Exercise goal :: The whole listing must be returned exactly, with no line missing.
BEGIN Working data
-- ==== Sys2Proof/Machine/Dispatch.lean ====
section
/-!
DEFINITION. Machine/Dispatch.lean: one arm per instruction of the opcode table, each a direct call of its meaning.
-/
namespace Sys2Proof.Machine
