-- ==== Sys2Proof/Certificates/Slice0/Obligations.lean ====
section
/-!
DEFINITION. Certificates/Slice0/Obligations.lean: the statements for the provers. Each cites the rules of the spec it formalises;
`emit lat e s` is the state in which a result `e` of latency `lat` has been issued.
-/
open Sys2Proof Sys2Proof.Machine

/-- `v` is `s` but for the bookkeeping of the bundle in progress. -/
def Sys2Proof.Claims.onlyIss (s v : State) : Prop := v = { s with core := { s.core with iss := v.core.iss } }

/-- `v` is `s` but for what caches hold, what counters count and the bookkeeping of the bundle in progress: no register,
no byte of memory or of a buffer, no other core and no other unit differs. -/
def Sys2Proof.Claims.onlyCaches (s v : State) : Prop :=
  v = { s with core := { s.core with cm := { s.core.cm with rc := v.core.cm.rc, tlb := v.core.cm.tlb }, pm := { s.core.pm with pmc := v.core.pm.pmc },
                                     iss := v.core.iss },
               home := { s.home with l2 := v.home.l2, quad := v.home.quad, walk := v.home.walk }, free := v.free }

/-- A byte of the read-only POS of a team's log descriptor (23 Table 23-5): writes leave it as it is. -/
def Sys2Proof.Claims.posByte (s : State) (x : Nat) : Bool :=
  decide (16 ≤ x % 32 ∧ x % 32 < 24) &&
  s.dist.teams.any (fun p => match p.2.log with | some b => decide (b ≤ lineOf x ∧ lineOf x < b + 320) | none => false)

/-- What a write of the `n`-byte number `v` at `x`, a multiple of `n`, leaves there: CTRL of a team's log descriptor keeps bit 0
alone, its reserved bits read as zero (00 R4, 23 Table 23-5). -/
def Sys2Proof.Claims.rzNat (s : State) (x v : Nat) : Nat :=
  if 24 ≤ x % 32 ∧ s.dist.teams.any (fun p => match p.2.log with | some b => decide (b ≤ lineOf x ∧ lineOf x < b + 320) | none => false) = true
  then (if x % 32 = 24 then v % 2 else 0) else v

/-- A store of a core leaves its registers, what it has issued and its scratchpads alone. -/
def Sys2Proof.Claims.storeKeeps (s t : State) : Prop :=
  t.core.sc = s.core.sc ∧ t.core.vec = s.core.vec ∧ t.core.x = s.core.x ∧ t.core.pend = s.core.pend ∧ t.core.sp = s.core.sp

/-- No buffer port serves an access of the bundle so far, the bundle has not waited for one, and no S12 command is in flight. -/
def Sys2Proof.Claims.portsFree (s : State) : Prop :=
  s.core.mx.flight = [] ∧ s.core.iss.early = none ∧ ∀ p, mget 0 s.core.iss.cnt (0x100 + p) = 0

/-- The access of `n` bytes at `ea` is to the core's own buffers, or the window port of the mate it reaches has served the bundle
already or had room in the cycle just passed. -/
def Sys2Proof.Claims.windowFree (s : State) (ea : Word) (n : Nat) : Prop :=
  let k := spadTarget s ea.toNat
  k = s.focus ∨ mget 0 s.core.iss.cnt (0x200 + k % 4) ≠ 0 ∨
  asyncRoom s.time (coreAt s k) (matePorts (ea.toNat / 2 ^ 20 % 4) (ea.toNat % 2 ^ 20) n) = true

/-- `v` is `s` but for the bookkeeping of the bundle in progress and what the cores' notes say of their ports: no register, no byte
of memory or of a buffer and no other unit differs. -/
def Sys2Proof.Claims.onlyPorts (s v : State) : Prop :=
  v = { s with core := { s.core with iss := v.core.iss }, others := v.others } ∧
  ∀ k, k ≠ s.focus → coreAt v k = { coreAt s k with sp := { (coreAt s k).sp with cyc := (coreAt v k).sp.cyc } }

/-- A command or request accepted in slot 13 leaves registers, memory, scratchpads, other cores and other units alone. -/
def Sys2Proof.Claims.sameButCp (s t : State) : Prop :=
  t.mem = s.mem ∧ t.others = s.others ∧ t.home = s.home ∧ t.dist = s.dist ∧ t.net = s.net ∧ t.ctl = s.ctl ∧
  t.core = { s.core with cp := t.core.cp, iss := t.core.iss, pend := t.core.pend }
END Working data
Your solution ::
-- ==== Sys2Proof/Machine/Dispatch.lean ====
section
/-!
DEFINITION. Machine/Dispatch.lean: one arm per instruction of the opcode table, each a direct call of its meaning.
-/
namespace Sys2Proof.Machine
-- ==== Sys2Proof/Certificates/Slice0/Obligations.lean ====
section
/-!
DEFINITION. Certificates/Slice0/Obligations.lean: the statements for the provers. Each cites the rules of the spec it formalises;
`emit lat e s` is the state in which a result `e` of latency `lat` has been issued.
-/
open Sys2Proof Sys2Proof.Machine

/-- `v` is `s` but for the bookkeeping of the bundle in progress. -/
def Sys2Proof.Claims.onlyIss (s v : State) : Prop := v = { s with core := { s.core with iss := v.core.iss } }

/-- `v` is `s` but for what caches hold, what counters count and the bookkeeping of the bundle in progress: no register,
no byte of memory or of a buffer, no other core and no other unit differs. -/
def Sys2Proof.Claims.onlyCaches (s v : State) : Prop :=
  v = { s with core := { s.core with cm := { s.core.cm with rc := v.core.cm.rc, tlb := v.core.cm.tlb }, pm := { s.core.pm with pmc := v.core.pm.pmc },
                                     iss := v.core.iss },
               home := { s.home with l2 := v.home.l2, quad := v.home.quad, walk := v.home.walk }, free := v.free }

/-- A byte of the read-only POS of a team's log descriptor (23 Table 23-5): writes leave it as it is. -/
def Sys2Proof.Claims.posByte (s : State) (x : Nat) : Bool :=
  decide (16 ≤ x % 32 ∧ x % 32 < 24) &&
  s.dist.teams.any (fun p => match p.2.log with | some b => decide (b ≤ lineOf x ∧ lineOf x < b + 320) | none => false)

/-- What a write of the `n`-byte number `v` at `x`, a multiple of `n`, leaves there: CTRL of a team's log descriptor keeps bit 0
alone, its reserved bits read as zero (00 R4, 23 Table 23-5). -/
def Sys2Proof.Claims.rzNat (s : State) (x v : Nat) : Nat :=
  if 24 ≤ x % 32 ∧ s.dist.teams.any (fun p => match p.2.log with | some b => decide (b ≤ lineOf x ∧ lineOf x < b + 320) | none => false) = true
  then (if x % 32 = 24 then v % 2 else 0) else v

/-- A store of a core leaves its registers, what it has issued and its scratchpads alone. -/
def Sys2Proof.Claims.storeKeeps (s t : State) : Prop :=
  t.core.sc = s.core.sc ∧ t.core.vec = s.core.vec ∧ t.core.x = s.core.x ∧ t.core.pend = s.core.pend ∧ t.core.sp = s.core.sp

/-- No buffer port serves an access of the bundle so far, the bundle has not waited for one, and no S12 command is in flight. -/
def Sys2Proof.Claims.portsFree (s : State) : Prop :=
  s.core.mx.flight = [] ∧ s.core.iss.early = none ∧ ∀ p, mget 0 s.core.iss.cnt (0x100 + p) = 0

/-- The access of `n` bytes at `ea` is to the core's own buffers, or the window port of the mate it reaches has served the bundle
already or had room in the cycle just passed. -/
def Sys2Proof.Claims.windowFree (s : State) (ea : Word) (n : Nat) : Prop :=
  let k := spadTarget s ea.toNat
  k = s.focus ∨ mget 0 s.core.iss.cnt (0x200 + k % 4) ≠ 0 ∨
  asyncRoom s.time (coreAt s k) (matePorts (ea.toNat / 2 ^ 20 % 4) (ea.toNat % 2 ^ 20) n) = true

/-- `v` is `s` but for the bookkeeping of the bundle in progress and what the cores' notes say of their ports: no register, no byte
of memory or of a buffer and no other unit differs. -/
def Sys2Proof.Claims.onlyPorts (s v : State) : Prop :=
  v = { s with core := { s.core with iss := v.core.iss }, others := v.others } ∧
  ∀ k, k ≠ s.focus → coreAt v k = { coreAt s k with sp := { (coreAt s k).sp with cyc := (coreAt v k).sp.cyc } }

/-- A command or request accepted in slot 13 leaves registers, memory, scratchpads, other cores and other units alone. -/
def Sys2Proof.Claims.sameButCp (s t : State) : Prop :=
  t.mem = s.mem ∧ t.others = s.others ∧ t.home = s.home ∧ t.dist = s.dist ∧ t.net = s.net ∧ t.ctl = s.ctl ∧
  t.core = { s.core with cp := t.core.cp, iss := t.core.iss, pend := t.core.pend }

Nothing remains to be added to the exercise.